%%

/-- A layer of one key, rows of 256, in HBM; the four requests' records at 0x2000 and on, their future at 0x3000. -/
def pklS : State := regs (poke (poke (poke bead0 0x4000 [0x5000, 0x5200, 0x6000, 0x6800, 0x7000, 0x100100100]) 0x2000 [0x3000, 0x3100, 0x3200, 1, 0, 0, 0, 0,
    0x3000, 0x3200, 0x3200, 0x3300, 0x10101, 0, 0, 0, 0x3000, 0x3300, 0x0040000002000000, 1, 0, 0, 0, 0, 0x3000, 0x3300, 0x3400, 0x3200, 0x3200, 0x3800, 0x10101])
    0x3300 [0x3F80000000000000]) [(1, 0x4000), (2, 0x2000), (3, 0x3010), (4, 0x3040), (5, 0x0040000000000000)]
def pklQ (op : PklOp) (rq : Nat) : PklReq :=
  { op := op, core := 0, bead := some ⟨0, 0, 0⟩, part := some 0, world := false, cpc := 0x100000, ld := 0x4000,
    words := wordsOf 8 (pklS.bytes rq 64), ty := .f32,
    rm := 0, k2 := false, uid := bead0.beadKey 0, heap := heapOf slotZeroKd }
/-- The future of link core 0 in an import page. -/
def pklL : State := regs (poke (impS [{ key := 9, secure := false, wr := true, len := 1 }] []) 0x2000 [0x200020]) [(1, 0x4000), (2, 0x2000)]
theorem witness_Lookups : alls [(pklS.sr 3).toNat % 64 != 0, (pklS.sr 1).toNat % 64 == 0, (pklS.sr 2).toNat % 64 == 0, spaceOf (pklS.sr 5) != 0, plainPlace (pklS.sr 2),
    okIs (pklS.loadC 0x2000 64) (fun b => recordOk .sc (wordsOf 8 b)), okIs ((pklS.noteRange (cIss pklS) 0x2000 64).probe (cIss pklS) 0x3000 32 32) (· == 0x3000),
    (pklS.noteRange (cIss pklS) 0x2000 64).isImport (cIss pklS) 0x3000 true == false, okIs (pklL.loadC 0x2000 64) (fun b => wd (wordsOf 8 b) 0 == 0x200020),
    okIs ((pklL.noteRange (cIss pklL) 0x2000 64).probe ((pklL.noteRange (cIss pklL) 0x2000 64).issuer 384 .c) 0x200020 32 32) (· == importBase 6 0 + 0x20),
    (pklL.noteRange (cIss pklL) 0x2000 64).isImport ((pklL.noteRange (cIss pklL) 0x2000 64).issuer 384 .c) 0x200020 true,
    okIs (pklS.loadC 0x3040 64) (fun b => !recordOk .sc (wordsOf 8 b)), pklS.unitLoad (pklS.unitOfLayer (pklS.issuer 0 .k) 0x4000) < 64,
    64 ≤ ({ pklS with requests := List.replicate 64 (pklQ .sc 0x2000) } : State).unitLoad (pklS.unitOfLayer (pklS.issuer 0 .k) 0x4000)] = true := by decide +kernel
/-- A request of the bead in its unit's queue: the fence and the ARRIVE that name K wait. -/
def queuedS : State := { pklS with requests := [pklQ .sc 0x2000] }
theorem witness_LinkCoresAndFences_requests : (∃ q ∈ queuedS.requests, q.uid = queuedS.beadKey queuedS.cur) ∧
    (∃ q ∈ queuedS.requests, q.core = queuedS.cur) ∧ (queuedS.barAt 0 1).arr = false := by
  refine ⟨⟨_, List.mem_singleton.mpr rfl, ?_⟩, ⟨_, List.mem_singleton.mpr rfl, ?_⟩, ?_⟩ <;> decide +kernel
def ends (op : PklOp) (rq : Nat) (run : State → PklReq → Nat → PklEnd) (s : State) (bad : Bool) : Bool :=
  let q := pklQ op rq
  let r := run s q (s.unitOfLayer (s.pklIssuer q) 0x4000)
  let s2 := if bad then (r.s.pklRecord q r.f (pklStatus r)).skipLater q else r.s
  !q.skip && (if bad then decide (0 < r.cause) && decide (r.cause < 128) && r.cause != 9 else r.cause == 0) &&
    okIs (s2.probe { s2.pklIssuer q with path := .c } 0x3000 32 32) (· == 0x3000)
/-- The layer's descriptor cannot be read. -/
def pklBad : State := { pklS with poison := [0x200] }
theorem witness_Lookups_ends : alls [ends .sc 0x2000 State.runPksc pklS false, ends .sel 0x2040 State.runPksel pklS false, ends .sc 0x2000 State.runPksc pklBad true,
    ends .sct 0x20C0 State.runPksct pklBad true, ends .gth 0x2080 State.runPkgth pklBad true,
    okIs ((pklS.skipLater (pklQ .sc 0x2000)).probe { (pklS.skipLater (pklQ .sc 0x2000)).pklIssuer (pklQ .sc 0x2000) with path := .c } 0x3000 32 32) (· == 0x3000)] = true := by
  decide +kernel
/-- Candidates of one value, of equal values and of zeros of both signs, a NaN and an empty one; what the four requests read. -/
theorem witness_Lookups_values : selectCands [⟨0x80000000, 2⟩, ⟨0x7FC00000, 3⟩, ⟨0, 1⟩, ⟨0x3F800000, 9⟩, ⟨0x40000000, 0xFFFFFFFF⟩] 2 =
      [⟨0x3F800000, 9⟩, ⟨0, 1⟩] ∧
    (let q := pklQ .sct 0x20C0
     let die := pklS.unitOfLayer (pklS.pklIssuer q) q.ld
     okIs (pklS.readLayer (pklQ .sc 0x2000) die) fun l => l.n == 1 && l.gv != 0 && okIs (pklS.readVector (pklQ .sc 0x2000) 0x3100 l.dk) (fun _ => true) &&
      okIs (pklS.tableBytes (pklQ .sc 0x2000) die (padd l.k1 0) (2 * l.dk)) (fun b => b.length == 2 * l.dk) && okIs (pklS.readList (pklQ .sel 0x2040) 0x3200 1) (fun _ => true) &&
      okIs (pklS.readVector q 0x3400 l.dv) (fun _ => true) && okIs (pklS.readList q 0x3300 1) (fun sel => sel == [⟨0x3F800000, 0⟩] &&
        okIs (pklS.readRows q die l sel) fun rows => rows.1.length == 1)) = true ∧
    (match ({ pklS with mem := (poke pklS 0x4020 [0]).mem }).readLayer (pklQ .sct 0x20C0) 0 with | .ok l => l.gv == 0 | .error _ => false) = true ∧
    (b32.roundRat 0 false 1 1 0).1 = 0x3F800000 := by decide +kernel
theorem witness_Lookups_gather : ends .gth 0x2080 State.runPkgth pklS false = true := by decide +kernel
/-- PKGTH to each window, and of a list that is empty. -/
def gathers (out : Word) : Bool :=
  let q := { pklQ .gth 0x2080 with words := (pklQ .gth 0x2080).words.set 2 out }
  let r := pklS.runPkgth q (pklS.unitOfLayer (pklS.pklIssuer q) 0x4000)
  r.cause == 0 && windowOf out == windowOf (wd q.words 2)
theorem witness_Lookups_window1 : gathers 0x0040000001000000 = true := by decide +kernel
theorem witness_Lookups_window3 : gathers 0x0040000003000000 = true := by decide +kernel
theorem witness_Lookups_empty : (let q := { pklQ .gth 0x2080 with words := (pklQ .gth 0x2080).words.set 1 0x8000 }
    let s := poke pklS 0x8000 [0xFFFFFFFF]
    okIs (s.readList q 0x8000 1) (fun sel => sel == [⟨0, 0xFFFFFFFF⟩] && (sel.filter fun c => c.idx != 0xFFFFFFFF) == [])) = true := by
  decide +kernel
theorem witness_Lookups_scatter : ends .sct 0x20C0 State.runPksct pklS false = true := by decide +kernel
/-- PKSEL's candidates cannot be read. -/
theorem witness_Lookups_select : ends .sel 0x2040 State.runPksel { pklS with poison := [0x190, 0x191, 0x198, 0x199] } true = true := by decide +kernel
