-- ==== Sys2Proof/Proofs/Writes.lean ====
section
/-! What a checked write to pieces of memory leaves: the bytes where it stores (R157), the records of the reserved regions
(R46), the device steps that it starts (R189). -/

namespace Sys2Proof.Machine

open Sys2Proof

/-! ### Numbers as bytes -/

@[simp] theorem leBytes_length (n v : Nat) : (leBytes n v).length = n := by
  induction n generalizing v with
  | zero => rfl
  | succ n ih => simp [leBytes, ih]

theorem leNat_leBytes (n v : Nat) (h : v < 256 ^ n) : leNat (leBytes n v) = v := by
  induction n generalizing v with
  | zero => simp only [pow_zero, Nat.lt_one_iff] at h; simp [leBytes, leNat, h]
  | succ n ih =>
    have hd : v / 256 < 256 ^ n := by rw [pow_succ] at h; omega
    simp only [leBytes, leNat, ih _ hd, BitVec.toNat_ofNat]
    omega

theorem leNat_lt (bs : List Byte) : leNat bs < 256 ^ bs.length := by
  induction bs with
  | nil => simp [leNat]
  | cons b bs ih =>
    have hb := b.isLt
    simp only [leNat, List.length_cons, pow_succ]
    omega

namespace State

/-! ### Bytes, by the memory alone -/

theorem byte_of_mem_eq {s t : State} (h : t.mem = s.mem) (a : Nat) : t.byte a = s.byte a := by unfold byte; rw [h]

theorem bytes_of_mem_eq {s t : State} (h : t.mem = s.mem) (loc n : Nat) : t.bytes loc n = s.bytes loc n :=
  bytes_congr loc n fun a _ _ => byte_of_mem_eq h a

theorem bytes_eq_of_getD {s : State} {loc : Nat} {bs : List Byte} (h : ∀ i, i < bs.length → s.byte (loc + i) = bs.getD i 0) :
    s.bytes loc bs.length = bs := by
  refine List.ext_getElem (bytes_length ..) fun i h1 h2 => ?_
  have hi := bytes_getD s loc bs.length i h2
  rw [h i h2] at hi
  simpa [List.getD_eq_getElem?_getD, List.getElem?_eq_getElem h1, List.getElem?_eq_getElem h2] using hi

/-! ### What the parts of a write leave, field by field -/

@[simp] theorem putBytes_moves (s : State) (loc : Nat) (bs : List Byte) : (s.putBytes loc bs).moves = s.moves := by
  rw [putBytes_rest]
@[simp] theorem putBytes_units (s : State) (loc : Nat) (bs : List Byte) : (s.putBytes loc bs).units = s.units := by
  rw [putBytes_rest]
@[simp] theorem putBytes_sys (s : State) (loc : Nat) (bs : List Byte) : (s.putBytes loc bs).sys = s.sys := by
  rw [putBytes_rest]
@[simp] theorem putBytes_ringBase (s : State) (loc : Nat) (bs : List Byte) : (s.putBytes loc bs).ringBase = s.ringBase := by
  rw [putBytes_rest]
@[simp] theorem landBytes_pend (s : State) (loc : Nat) (bs : List Byte) : (s.landBytes loc bs).pend = s.pend := by
  rw [landBytes_rest]
@[simp] theorem noteWords_units (s : State) (loc n : Nat) : (s.noteWords loc n).units = s.units := by rw [noteWords_rest]
@[simp] theorem markWrite_units (s : State) (loc n : Nat) : (s.markWrite loc n).units = s.units := by rw [markWrite_rest]
@[simp] theorem countPieces_moves (s : State) (ps : List (Nat × Nat)) : (s.countPieces ps).moves = s.moves := by
  rw [countPieces_rest]
@[simp] theorem countPieces_units (s : State) (ps : List (Nat × Nat)) : (s.countPieces ps).units = s.units := by
  rw [countPieces_rest]
@[simp] theorem countPieces_sys (s : State) (ps : List (Nat × Nat)) : (s.countPieces ps).sys = s.sys := by
  rw [countPieces_rest]
@[simp] theorem countPieces_ringBase (s : State) (ps : List (Nat × Nat)) : (s.countPieces ps).ringBase = s.ringBase := by
  rw [countPieces_rest]
@[simp] theorem countPieces_pend (s : State) (ps : List (Nat × Nat)) : (s.countPieces ps).pend = s.pend := by
  rw [countPieces_rest]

%%

* _What you have to do_
Print, without alteration, only the lines above between the one holding "simp [leBytes, ih]" and the one holding "memory alone -/", inclusive.

* _Exercise output_
  | succ n ih => simp [leBytes, ih]

theorem leNat_leBytes (n v : Nat) (h : v < 256 ^ n) : leNat (leBytes n v) = v := by
  induction n generalizing v with
  | zero => simp only [pow_zero, Nat.lt_one_iff] at h; simp [leBytes, leNat, h]
  | succ n ih =>
    have hd : v / 256 < 256 ^ n := by rw [pow_succ] at h; omega
    simp only [leBytes, leNat, ih _ hd, BitVec.toNat_ofNat]
    omega

theorem leNat_lt (bs : List Byte) : leNat bs < 256 ^ bs.length := by
  induction bs with
  | nil => simp [leNat]
  | cons b bs ih =>
    have hb := b.isLt
    simp only [leNat, List.length_cons, pow_succ]
    omega

namespace State

/-! ### Bytes, by the memory alone -/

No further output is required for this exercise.